Fenwick explained that once most of the Five Mountains staff had been fired, the locks were changed. Fenwick and a couple of other office staff who were tasked with winding the place down had keys, as did the security firm that checked on the property several times a day. That was it.

“You seem to be taking this very seriously,” she said. “I mean, as unsettling as it was, there was no real damage done.”

“Detective Duckworth takes everything very seriously,” Carlson said.

He thanked her, said good-bye, and checked out the Ferris wheel first. In the light of day, things looked a lot less sinister. Of course, the mannequins had been taken away, which helped. There was nothing to suggest anything out of the ordinary had gone on here the night before.

Carlson left the Ferris wheel and headed for the closest fence that surrounded the property. If whoever brought in the mannequins didn’t have a key, and there was no indication the locks had been broken or tampered with, the fence had to have been breached somewhere.

It was a wire fence, about nine feet tall. A single strand of barbed wire ran along the top of it to discourage intruders. Not that effective, but then again, Five Mountains probably didn’t want to run several strands. They wouldn’t want to be sending off a prison vibe.
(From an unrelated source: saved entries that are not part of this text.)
-- ==== Sys2Proof/Decode.lean ====
section
/-! DEFINITION. The instruction decoder block and its inverse (30_encoding.md R50 to R60, 80_interfaces.md R193):
field slicing, sign extension, the opcode map, the encoder, and the table of bit patterns of section 6. -/

namespace Sys2Proof

/-- The decided function codes (30_encoding.md R56, 92_eei_decisions.md D3). UNVERIFIED, log 2. -/
def decidedFunc : FuncCodes :=
  { add := 0b0000#4, sub := 0b0001#4, or := 0b0010#4, and := 0b0011#4, slt := 0b0100#4, jr := 0b1000#4 }

/-- `sext_16` of a 7-bit field (30_encoding.md R53): the field with `0xFFC0` ORed in when bit 6 is set. -/
def sext16 (v : BitVec 7) : Word :=
  if v.getLsbD 6 then v.setWidth 16 ||| 0xFFC0#16 else v.setWidth 16

/-- The decoder block's combinational outputs that do not depend on the opcode (80_interfaces.md R193). -/
structure Fields where
  op    : BitVec 3
  rA    : Reg
  rB    : Reg
  rD    : Reg
  func  : BitVec 4
  imm   : Word
  imm13 : Addr
deriving DecidableEq, Repr

/-- The register number in the three bits of `w` from bit `lo` up. -/
def regField (w : Word) (lo : Nat) : Reg := (w.extractLsb' lo 3).toFin

/-- The bit positions of every field (30_encoding.md R51, R57). -/
def fieldsOf (w : Word) : Fields :=
  { op    := w.extractLsb' 13 3
    rA    := regField w 10
    rB    := regField w 7
    rD    := regField w 4
    func  := w.extractLsb' 0 4
    imm   := sext16 (w.extractLsb' 0 7)
    imm13 := w.extractLsb' 0 13 }

/-- Opcode 000 (30_encoding.md R56, R58): the function code selects the instruction, or none. -/
def decodeR (f : FuncCodes) (w : Word) (d : Fields) : Decoded :=
  if d.func = f.add then .legal (.add d.rD d.rA d.rB)
  else if d.func = f.sub then .legal (.sub d.rD d.rA d.rB)
  else if d.func = f.or then .legal (.or d.rD d.rA d.rB)
  else if d.func = f.and then .legal (.and d.rD d.rA d.rB)
  else if d.func = f.slt then .legal (.slt d.rD d.rA d.rB)
  else if d.func = f.jr then .legal (.jr d.rA)
  else .illegal w

/-- `Decode(w)` (30_encoding.md R55, R57). The last branch is opcode 111, the one value left. -/
def decode (f : FuncCodes) (w : Word) : Decoded :=
  let d := fieldsOf w
  if d.op = 0b000#3 then decodeR f w d
  else if d.op = 0b001#3 then .legal (.addi d.rB d.rA d.imm)
  else if d.op = 0b010#3 then .legal (.j d.imm13)
  else if d.op = 0b011#3 then .legal (.jal d.imm13)
  else if d.op = 0b100#3 then .legal (.lw d.rB d.rA d.imm)
  else if d.op = 0b101#3 then .legal (.sw d.rB d.rA d.imm)
  else if d.op = 0b110#3 then .legal (.jeq d.rA d.rB d.imm)
  else .legal (.slti d.rB d.rA d.imm)

/-- The instruction a decoder answer holds, if any. -/
def Decoded.toOption : Decoded → Option Instr
  | .legal i => some i
  | .illegal _ => none

/-- Format R (30_encoding.md R51): opcode 000, `rA` at bit 10, `rB` at bit 7, `rD` at bit 4, `func` at bit 0. -/
def packR (rA rB rD : Reg) (func : BitVec 4) : Word :=
  BitVec.ofNat 16 (rA.val * 1024 + rB.val * 128 + rD.val * 16 + func.toNat)

/-- Format I (30_encoding.md R51): opcode at bit 13, `rA` at bit 10, `rB` at bit 7, the low seven bits of the
immediate at bit 0. -/
def packI (op : Nat) (rA rB : Reg) (imm : Word) : Word :=
  BitVec.ofNat 16 (op * 8192 + rA.val * 1024 + rB.val * 128 + imm.toNat % 128)

/-- Format J (30_encoding.md R51): opcode at bit 13, `imm13` at bit 0. -/
def packJ (op : Nat) (imm13 : Addr) : Word := BitVec.ofNat 16 (op * 8192 + imm13.toNat)

/-- The word of an instruction (30_encoding.md R55, R56, R61). `jr` takes its canonical form, with bits 9:4 zero
(R59). -/
def encode (f : FuncCodes) : Instr → Word
  | .add rD rA rB => packR rA rB rD f.add
  | .sub rD rA rB => packR rA rB rD f.sub
  | .or rD rA rB => packR rA rB rD f.or
  | .and rD rA rB => packR rA rB rD f.and
  | .slt rD rA rB => packR rA rB rD f.slt
  | .jr rA => packR rA 0 0 f.jr
  | .addi rB rA imm => packI 0b001 rA rB imm
  | .j imm13 => packJ 0b010 imm13
  | .jal imm13 => packJ 0b011 imm13
  | .lw rB rA imm => packI 0b100 rA rB imm
  | .sw rB rA imm => packI 0b101 rA rB imm
  | .jeq rA rB imm => packI 0b110 rA rB imm
  | .slti rB rA imm => packI 0b111 rA rB imm

/-- One row of the pattern table (30_encoding.md section 6). -/
structure PatternRow where
  mnemonic : String
  pattern  : Word
  mask     : Word
deriving DecidableEq, Repr

/-- The table of bit patterns as 30_encoding.md section 6 prints it, in its order. -/
def patternTable : List PatternRow :=
  [ ⟨"add", 0x0000#16, 0xE00F#16⟩, ⟨"sub", 0x0001#16, 0xE00F#16⟩, ⟨"or", 0x0002#16, 0xE00F#16⟩,
    ⟨"and", 0x0003#16, 0xE00F#16⟩, ⟨"slt", 0x0004#16, 0xE00F#16⟩, ⟨"jr", 0x0008#16, 0xE00F#16⟩,
    ⟨"addi", 0x2000#16, 0xE000#16⟩, ⟨"j", 0x4000#16, 0xE000#16⟩, ⟨"jal", 0x6000#16, 0xE000#16⟩,
    ⟨"lw", 0x8000#16, 0xE000#16⟩, ⟨"sw", 0xA000#16, 0xE000#16⟩, ⟨"jeq", 0xC000#16, 0xE000#16⟩,
    ⟨"slti", 0xE000#16, 0xE000#16⟩ ]

/-- "A word `w` is the instruction of a row when `w AND mask = match`" (30_encoding.md section 6). -/
def PatternRow.matches (r : PatternRow) (w : Word) : Bool := decide (w &&& r.mask = r.pattern)

/-- The word whose low `nbits` bits are those of `w`, with zeros above. -/
def tableWord (nbits w : Nat) : Word := BitVec.ofNat 16 (w % 2 ^ nbits)

/-- The host's question: what the decoder reads from an instruction of `nbits` bits `w`. An instruction is one 16-bit
word (30_encoding.md R50); a longer one is none (log 14). -/
def decodeTableWord (nbits w : Nat) : Option Instr :=
  if nbits ≤ 16 then (decode decidedFunc (tableWord nbits w)).toOption else none

end Sys2Proof
end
Rides and exhibits backed up to the fence, where the grass grew taller and was untended. Carlson figured someone could put a ladder up against the fence. It was rigid enough. Drag three mannequins up, toss them over. But then the intruder would have to get over, too.

A lot of work.

The park property, a rough rectangle, was about fifteen acres, so it was a long, slow trek along the fence. Carlson didn’t notice anything until he’d rounded the second corner.

The fence had been cut.

Someone would have needed something like bolt cutters, he figured. The chain link had been cut along a post, starting at ground level and going up about five feet. Several links had also been severed along the bottom, creating a simple doorway.

The grass, Carlson noted, was matted down on both sides of the fence. About twenty yards beyond it was a two-lane road that ran along the back of the amusement park property.

He could see where someone had worn down a path in the grass between the fence and the road. He thought about what must have been involved. Someone drives up in a truck or van, has to unload three mannequins. Probably has to drag them one at a time to the fence, push them through. Maybe then he moves or hides the truck, returns, carries the mannequins one by one to the Ferris wheel, because that’s going to take some time.

Gets the three dummies — which probably had their message painted on them before being brought out here — positioned into one of the carriages. Which, Duckworth had noted, was numbered 23.

As if that really mattered.

The Ferris wheel gets turned on, and the intruder takes off. Gets through the opening in the fence, hops behind the wheel of his truck or van, and speeds away.

Carlson wondered why anyone would go to that much trouble. It was backbreaking work. This didn’t strike him as something a few teenagers would do for a lark.

This was someone who really wanted to send a message.

YOU’LL BE SORRY.

Who was it meant for? Why did the person sending it feel aggrieved? And if this was a real threat, what was coming next?

“Beats me,” Angus Carlson said to himself.